Une ruée vers l'or à risques


Note stratégique réalisée par CEIS sous la direction de Jean-Jacques Brun

Esport, rapport de CEISTable des matières

  1. Quand le sport se confine
  2. L' eSport comme substitut et lien chez les sportifs et leur public
  3. L'industrie du jeu connaît la plus grande crise de son histoire
  4. La réaction des opérateurs de paris
  5. Autorités sportives et régulateurs bientôt dépassés ?
  6. L'eSport en quelques chiffres
  7. Et après ?

1. Quand le sport se confine

Le coronavirus a provoqué la suspension de la plupart des événements sportifs et hippiques, pour éviter sa propagation.

Du côté du football, tous les championnats ont été suspendus. La Ligue des Champions et la Ligue Europa, les compétitions entre clubs européens, sont arrêtées. En ce qui concerne les compétitions domestiques, en France, la Ligue 1, la Ligue 2 et la Ligue féminine sont clôturées tout comme les championnats anglais, italiens, espagnols et allemands. L'Euro de football, l'un des événements majeurs de cette année, prévu initialement du 11 juin au 11 juillet, n'aura pas lieu.

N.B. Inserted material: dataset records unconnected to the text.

-- ==== Sys2Proof/Machine/Clocked.lean ====
section
/-! DEFINITION. The clocked rendering of the step (44_polling_cycle R208, 20_memory R65, R67,
70_reset_and_hazards R250): "nothing in the other files depends on it", and nothing of the model does. Log
entries 13 and 21. -/

namespace Sys2Proof.Machine

/-- The input ports of 44_polling_cycle R208, besides `clk`. -/
structure InPorts where
  rst          : Bool
  stepEn       : Bool
  rxAvail      : Bool
  rxByte       : Byte
  now          : TimeStamp
  pinIn        : Bool
  cfgOwnAddr   : Byte
  cfgSerial    : Serial
  cfgTimeoutMs : TimeStamp
deriving DecidableEq, Repr

/-- The output ports of 44_polling_cycle R208. `txBytes` has eight entries, byte 0 first. -/
structure OutPorts where
  rxTake            : Bool
  txValid           : Bool
  txCount           : BitVec 4
  txBytes           : List Byte
  state             : BitVec 3
  checksumErrCount  : Byte
  timeoutErrCount   : Byte
deriving DecidableEq, Repr

/-- What the input ports show in the clock cycle that starts in `s`, with `rst` and `step_en` as given. Where no
byte is on offer `rx_byte` has no meaning (20_memory R65): a free value. At an edge that is no polling cycle (without
`step_en`, or with `rst`) the spec says nothing of the input ports; here they show the time, the pin and the offer of
the next polling cycle already, and show them again until it comes (DESIGN CHOICE, log entry 21). -/
def State.inPorts (s : State) (rst stepEn : Bool) : InPorts :=
  { rst := rst, stepEn := stepEn
    rxAvail := s.beginCycle.rxOffer.isSome
    rxByte := s.beginCycle.rxOffer.getD (Config.freeRxByte s.cycle)
    now := s.beginCycle.now, pinIn := s.beginCycle.pin
    cfgOwnAddr := s.cfg.ownAddr, cfgSerial := s.cfg.serial, cfgTimeoutMs := s.cfg.timeoutMs }

/-- `s` with the outputs of a clock edge that is no polling cycle: no byte taken, nothing emitted. The
environment's plan does not advance: no script entry is used and the cycle number stays, where the spec is silent
(DESIGN CHOICE, log entry 21). -/
def State.silence (s : State) : State := { s with tx := [], rxTake := false, events := [] }

/-- One clock edge. `rst` first (70_reset_and_hazards R250); then, with `step_en`, one polling cycle; without it
the registers hold (44_polling_cycle R208: `step_en` "marks a clock edge as a polling cycle"; log entry 13) and the
environment's plan waits (log entry 21). -/
def clockEdge (rst stepEn : Bool) (s : State) : Host.Outcome State Fault Refusal :=
  if rst then .next s.hardReset
  else if stepEn then step s
  else .next s.silence

/-- The output ports in the clock cycle that starts in the registers of `s` and whose edge leads to `t`: the
counters and the phase are the registered ones, the rest is what `Step` gives (44_polling_cycle R208). Past
`tx_count`, and in `tx_count` without `tx_valid`, the ports have no meaning: free values. -/
def outPorts (s t : State) : OutPorts :=
  { rxTake := t.rxTake
    txValid := !t.tx.isEmpty
    txCount := if t.tx.isEmpty then Config.freeTxCount s.cycle else BitVec.ofNat 4 t.tx.length
    txBytes := (List.range 8).map fun i => (t.tx[i]?).getD (Config.freeTxByte s.cycle i)
    state := BitVec.ofNat 3 s.state.code
    checksumErrCount := s.checksumErrorCount
    timeoutErrCount := s.timeoutErrorCount }

end Sys2Proof.Machine
end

En ovalie, le tournoi des VI Nations, dans lequel figure la France, est reporté à octobre prochain.

Le monde du tennis s'est aussi arrêté. Roland-Garros est reporté à septembre prochain. Les tournois du circuit masculin ATP, la WTA, le circuit féminin, sont annulés[1].

Le sort du Tour de France est resté longtemps en suspens avant que ne soit décidé de reprogrammer le départ de la course au 29 aout[2]. Le Giro, qui devait se dérouler en mars, aura lieu en octobre.

Du côté des sports mécaniques, la situation est identique. En Formule 1, les Grands Prix ont été annulés les uns après les autres au fur et à mesure de l'avancée du confinement. En moto, le début de la saison a été d'abord décalé de deux mois avant d'être arrêté. Les 24 Heures du Mans moto, prévues les 18 et 19 avril, sont repoussées aux 29 et 30 août[3].

2. L' eSport comme substitut et lien chez les sportifs et leur public

2.1. Des compétitions réelles qui migrent vers l'eSport

Face à l'annulation des compétitions, de nombreux sports décident de poursuivre leurs championnats sur consoles ou simulateurs. Le premier grand championnat à avoir migré vers une plate-forme virtuelle est sans doute la NBA. Mise à l'arrêt le 12 mars après le test positif du français Rudy Gobert au Covid-19, la ligue a très tôt eu l'idée d'organiser un tournoi sur le plus populaire des jeux de basket : NBA 2K 20. Le tournoi, qui a débuté le 4 avril, s'est achevé le 11 avril, avec la victoire de l'arrière des Suns de Phoenix, Devin Booker. Ce dernier a reversé son prix de 100 000 USD à Action Contre la Faim. L'événement a été diffusé sur ESPN, suivi par des milliers de téléspectateurs[4] avant tout fans de Basket.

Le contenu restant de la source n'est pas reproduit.